Comparing the schemes
Each scheme imposes a heavy burden on the third party provider who hosts the offering. Both the United States and New Zealand require portal providers to obtain written certification from each investor that they understand those risks. In Australia, it is the intermediary who is responsible for ensuring that an investor invests no more than $10,000 per issuer per year and the intermediary will be required to hold and AFS Licence.
Protecting the investor
As can be seen in the table above, each scheme has each taken a different approach to how much an investor can contribute to a CSF scheme. Placing such a cap on an investment can be viewed as a somewhat paternalistic bid to protect retail investors, essentially from themselves. The New Zealand approach has been criticised as not giving enough protection to retail investors because it has no legislated cap. However it is interesting to note that New Zealand contributors invested an average amount of $4,300 in the first year and $7,100 in the second. These relatively modest amounts seem to show that investors have, so far, taken a cautious approach CSF investment.
Relaxed vs. Regulated Approach
The New Zealand and United States schemes are up and running, with the New Zealand scheme raising NZD$12.4m in its first year. In New Zealand, 75% of issuers have received the funding they sought compared with 25% in the United States. Admittedly the United States scheme has been operational for a much shorter period than that of New Zealand, having only being implemented since May 2016 compared with New Zealand’s introduction in 2014. Nonetheless some commentators have suggested that the United States model as it stands may be too strict to succeed. There are significant administrative hurdles for an issuer proposing to raise equity through crowd-sourced funding in the United States, indeed it has been estimated that it costs an issuer $15,000 in compliance costs to raise $100,000. If tight regulation pushes companies away from CSF and back towards the current funding models, retail investors will once again find themselves unable to able to invest in innovative and new opportunities. It would be unfortunate if the SEC’s intention to protect retail investors pushed opportunities back out of their reach.
Australia’s approach seems to be something of a middle ground between the two models. However, the decision to limit CSF investment to public companies has been criticised as a barrier to many companies from accessing CSF. The Australian legislature was made aware of this concern through the Bill consultation process and have included an exemption in the scheme that allows companies (those that become a public company in order to access the CSF scheme) a five-year exemption from the normal reporting and disclosure requirements that would usually apply.

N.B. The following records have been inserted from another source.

/-- Every line after the copies of one block in distinct caches get one state, and everything else as it was. -/
theorem seq_setHolderMesi {L : List CoreId} {si : Nat} {t : Tag} {m : Mesi} {s : State} (h : ArraysShaped s)
    (hsi : si < s.cfg.numSets) (hd : L.Nodup) (hs : s.faultCode = .fNone) :
    ∃ q : Quad Cache, seq (L.map fun c => setHolderMesi c si t m) s = { s with cache := q } ∧
      ArraysShaped { s with cache := q } ∧ (∀ c, (q.get c).lruCtr = (s.cache.get c).lruCtr) ∧
      (∀ c, c ∉ L → q.get c = s.cache.get c) ∧
      ∀ c si' w, ({ s with cache := q } : State).lineAt c si' w =
        if c ∈ L ∧ si' = si ∧ s.lookup c si t = some w then (s.lineAt c si' w).map fun l => { l with mesi := m }
        else s.lineAt c si' w := by
  induction L generalizing s with
  | nil => exact ⟨s.cache, rfl, h, fun _ => rfl, fun _ _ => rfl, fun _ _ _ => by simp⟩
  | cons c0 L ih =>
    simp only [List.nodup_cons] at hd
    obtain ⟨q, h1, h2, h3, h4, h5⟩ := ih (s := Machine.setHolderMesi c0 si t m s) (h.setHolderMesi c0 t m hsi)
      (by simpa using hsi) hd.2 (by simpa using hs)
    have hfield : ({ Machine.setHolderMesi c0 si t m s with cache := q } : State) = { s with cache := q } := by
      unfold Machine.setHolderMesi
      split <;> rfl
    rw [hfield] at h1 h2 h5
    refine ⟨q, ?_, h2, fun c => ?_, fun c hc => ?_, fun c si' w => ?_⟩
    · simp only [List.map_cons]
      rw [seq_cons hs, h1]
    · rw [h3 c, setHolderMesi_lruCtr]
    · simp only [List.mem_cons, not_or] at hc
      rw [h4 c hc.2, setHolderMesi_cache_ne _ _ _ _ hc.1]
    · rw [h5 c si' w, lineAt_setHolderMesi h]
      by_cases hc : c = c0
      · subst hc
        simp [hd.1]
      · rw [lookup_congr (setLines_setHolderMesi_ne hc)]
        simp [hc]

/-- Membership in `holders` (rule R119). -/
@[simp] theorem mem_holders {s : State} {c0 c : CoreId} {si : Nat} {t : Tag} :
    c ∈ s.holders c0 si t ↔ c ≠ c0 ∧ s.lookup c si t ≠ none := by
  simp [State.holders, allCores, Option.isSome_iff_ne_none]
  intro _ _
  fin_cases c <;> simp

theorem holders_nodup (s : State) (c0 : CoreId) (si : Nat) (t : Tag) : (s.holders c0 si t).Nodup := by
  unfold State.holders
  exact List.Nodup.filter _ (by decide)

/-- `holders` is in ascending order (rule R119). -/
theorem holders_ascending (s : State) (c0 : CoreId) (si : Nat) (t : Tag) :
    (s.holders c0 si t).Pairwise (· < ·) := by
  unfold State.holders
  exact List.Pairwise.filter _ (by decide)

/-- Membership in `sharers` (rule R119). -/
@[simp] theorem mem_sharers {s : State} {c0 c : CoreId} {si : Nat} {t : Tag} :
    c ∈ s.sharers c0 si t ↔ c ≠ c0 ∧ s.mesiOf c si t = .shared := by
  simp only [State.sharers, List.mem_filter, mem_holders, decide_eq_true_eq]
  constructor
  · exact fun h => ⟨h.1.1, h.2⟩
  · refine fun h => ⟨⟨h.1, fun hn => ?_⟩, h.2⟩
    rw [mesiOf_eq_invalid.mpr hn] at h
    exact absurd h.2 (by decide)

/-- The invalidation of every other copy of a block (rule R158). -/
theorem invalidateHolders_spec {c0 : CoreId} {si : Nat} {t : Tag} {s : State} (h : ArraysShaped s)
    (hsi : si < s.cfg.numSets) (hs : s.faultCode = .fNone) :
    ∃ q : Quad Cache, invalidateHolders c0 si t s = { s with cache := q } ∧ ArraysShaped { s with cache := q } ∧
      OtherCopiesInvalidated s { s with cache := q } c0 si t := by
  obtain ⟨q, h1, h2, h3, -, h5⟩ := seq_setHolderMesi (m := .invalid) h hsi (holders_nodup s c0 si t) hs
  refine ⟨q, h1, h2, h3, fun c si' w => ?_⟩
  rw [h5 c si' w]
  congr 1
  simp only [mem_holders, ne_eq, eq_iff_iff]
  constructor
  · exact fun ⟨⟨a, _⟩, b, c⟩ => ⟨a, b, c⟩
  · exact fun ⟨a, b, c⟩ => ⟨⟨a, by simp [c]⟩, b, c⟩

/-! ### Victim preparation -/

/-- The line in the victim slot, where it is valid, stands there. -/
theorem lineAt_victim {s : State} {c : CoreId} {si : Nat} (h : (s.victimLine c si).valid = true) :
    s.lineAt c si (s.victim c si) = some (s.victimLine c si) := by
  unfold State.victimLine at h ⊢
  cases hl : s.lineAt c si (s.victim c si) with
  | none => simp [hl, Line.valid, Line.reset] at h
  | some l => rfl

/-- EVICT_VICTIM where the counter has room (rule R148). -/
theorem evictVictim_of_room {c : CoreId} {si v : Nat} {s : State} (hs : s.faultCode = .fNone)
    (hr : HasRoom s (.stat c .cacheEvictions) 1) :
    evictVictim c si v s =
      (setMesi c si v .invalid s).setCounter (.stat c .cacheEvictions) ((s.stats.get c).cacheEvictions + 1) := by
  unfold evictVictim
  rw [seq_cons hs, seq_inc_of_room (by simpa using hs) (by simpa [HasRoom, State.counter] using hr)]
  rfl

/-- The first two lines of victim preparation where the counter has room: the victim is
dropped, the last other sharer promoted, and one eviction counted (rules R147, R148, R150). -/
theorem dropVictim_spec {c : CoreId} {si : Nat} {s : State} (h : ArraysShaped s) (hsi : si < s.cfg.numSets)
    (hs : s.faultCode = .fNone) (hr : HasRoom s (.stat c .cacheEvictions) 1) :
    ∃ q : Quad Cache,
      promoteLastSharer (s.sharers c si (s.victimLine c si).tag) si (s.victimLine c si).tag
          (evictVictim c si (s.victim c si) s) =
        { s with
          cache := q
          stats := s.stats.set c
            { s.stats.get c with cacheEvictions := (s.stats.get c).cacheEvictions + 1 } } ∧
      ArraysShaped { s with cache := q } ∧ VictimDropped s { s with cache := q } c si := by
  have h1 : ArraysShaped (setMesi c si (s.victim c si) .invalid s) := h.modifyLine c _ _ hsi
  rw [evictVictim_of_room hs hr]
  have hone : ∀ r, s.sharers c si (s.victimLine c si).tag = [r] → r ≠ c := by
    intro r hr
    have : r ∈ s.sharers c si (s.victimLine c si).tag := by rw [hr]; exact List.mem_singleton.mpr rfl
    exact (mem_sharers.mp this).1
  have hnone : ∀ q : Quad Cache, (∀ r, s.sharers c si (s.victimLine c si).tag ≠ [r]) →
      q = (setMesi c si (s.victim c si) .invalid s).cache →
      ArraysShaped { s with cache := q } ∧ VictimDropped s { s with cache := q } c si := by
    rintro q hsh rfl
    refine ⟨h1, fun c' => State.putSet_lruCtr _ _ _ _ _, fun c' si' w => ?_⟩
    have hl := lineAt_modifyLine h c c' si si' (s.victim c si) w (fun l => { l with mesi := .invalid })
    rw [show ({ s with cache := (setMesi c si (s.victim c si) .invalid s).cache } : State) =
      modifyLine c si (s.victim c si) (fun l => { l with mesi := .invalid }) s from rfl, hl]
    simp [hsh]
  rcases hsh : s.sharers c si (s.victimLine c si).tag with _ | ⟨r, _ | ⟨r2, rest⟩⟩
  · exact ⟨_, rfl, hnone _ (by simp [hsh]) rfl⟩
  · have hrc := hone r hsh
    have hlk : (setMesi c si (s.victim c si) .invalid s).lookup r si (s.victimLine c si).tag =
        s.lookup r si (s.victimLine c si).tag := by
      refine lookup_congr ?_ _
      simp [State.setLines, hrc]
    refine ⟨(setHolderMesi r si (s.victimLine c si).tag .exclusive
      (setMesi c si (s.victim c si) .invalid s)).cache, ?_, ?_, ?_, ?_⟩
    · simp only [promoteLastSharer]
      have hlk2 : ∀ v, ((setMesi c si (s.victim c si) .invalid s).setCounter (.stat c .cacheEvictions) v).lookup r si
          (s.victimLine c si).tag = s.lookup r si (s.victimLine c si).tag := by
        intro v
        rw [← hlk]
        exact lookup_congr (setLines_setCounter _ _ _ _ _) _
      unfold setHolderMesi
      rw [hlk, hlk2]
      cases s.lookup r si (s.victimLine c si).tag <;> rfl
    · exact (h1.setHolderMesi r _ _ hsi).congr (by simp) (fun _ => rfl)
    · intro c'
      show ((setHolderMesi _ _ _ _ _).cache.get c').lruCtr = _
      simp
    · intro c' si' w
      have hl := lineAt_setHolderMesi h1 r c' si si' w (s.victimLine c si).tag .exclusive
      have hl2 := lineAt_modifyLine h c c' si si' (s.victim c si) w (fun l => { l with mesi := .invalid })
      have e : ({ s with cache := (setHolderMesi r si (s.victimLine c si).tag .exclusive
          (setMesi c si (s.victim c si) .invalid s)).cache } : State).lineAt c' si' w =
          (setHolderMesi r si (s.victimLine c si).tag .exclusive
            (setMesi c si (s.victim c si) .invalid s)).lineAt c' si' w := by
        simp [State.lineAt, State.setLines]
      rw [e, hl, hlk]
      unfold setMesi
      rw [hl2, hsh]
      by_cases hc : c' = c
      · subst hc
        have : ¬ c' = r := fun e => hrc e.symm
        simp [this, hrc]
      · by_cases hcr : c' = r
        · subst hcr; simp [hc]
        · have hrc' : ¬ r = c' := fun e => hcr e.symm
          simp [hc, hcr, hrc']
  · exact ⟨_, rfl, hnone _ (by simp [hsh]) rfl⟩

The criticism remains however, that the cost of becoming a public company is still too high for many small to medium entities looking for funding. In response to this criticism the government has released a consultation paper seeking input to the proposal of extending the scheme to proprietary companies. The proposed amendments would remove the need for proprietary companies to transition to being a public company, thereby reducing cost and compliance burdens. The consultation paper proposes additional obligations that CSEF proprietary companies will be required to uphold in order to afford investors additional protections.
The New Zealand approach has been both praised and criticised for its more ‘relaxed’ approach to CSF. The model requires less disclosure from the companies involved and concerns have been raised with the fact that the FMA does not investigate the companies proposing to raise funds through CSF, only overseeing the licensed portal providers. It may be that while this would be dangerous in a larger market, New Zealand’s relatively small size will allow close enough oversight by the FMA to offset these risks. As with all of the models, time will tell whether a relaxed approach achieves the goal of the scheme.
What is clear is that each jurisdiction is unlikely to legislate effective CSF from inception. Monitoring the successes and failures of the respective models and making regulatory adjustment to reflect these will hopefully mean that the purpose of CSF is realised and a greater pool of people will have the ability to invest in dynamic and creative ideas for the future.
Crowd Sourced Equity Funding is set to be introduced in Australia thanks to the Corporations Amendment (Crowd-Sourced Funding) Bill 2016, which received Royal Assent on 29th March 2017.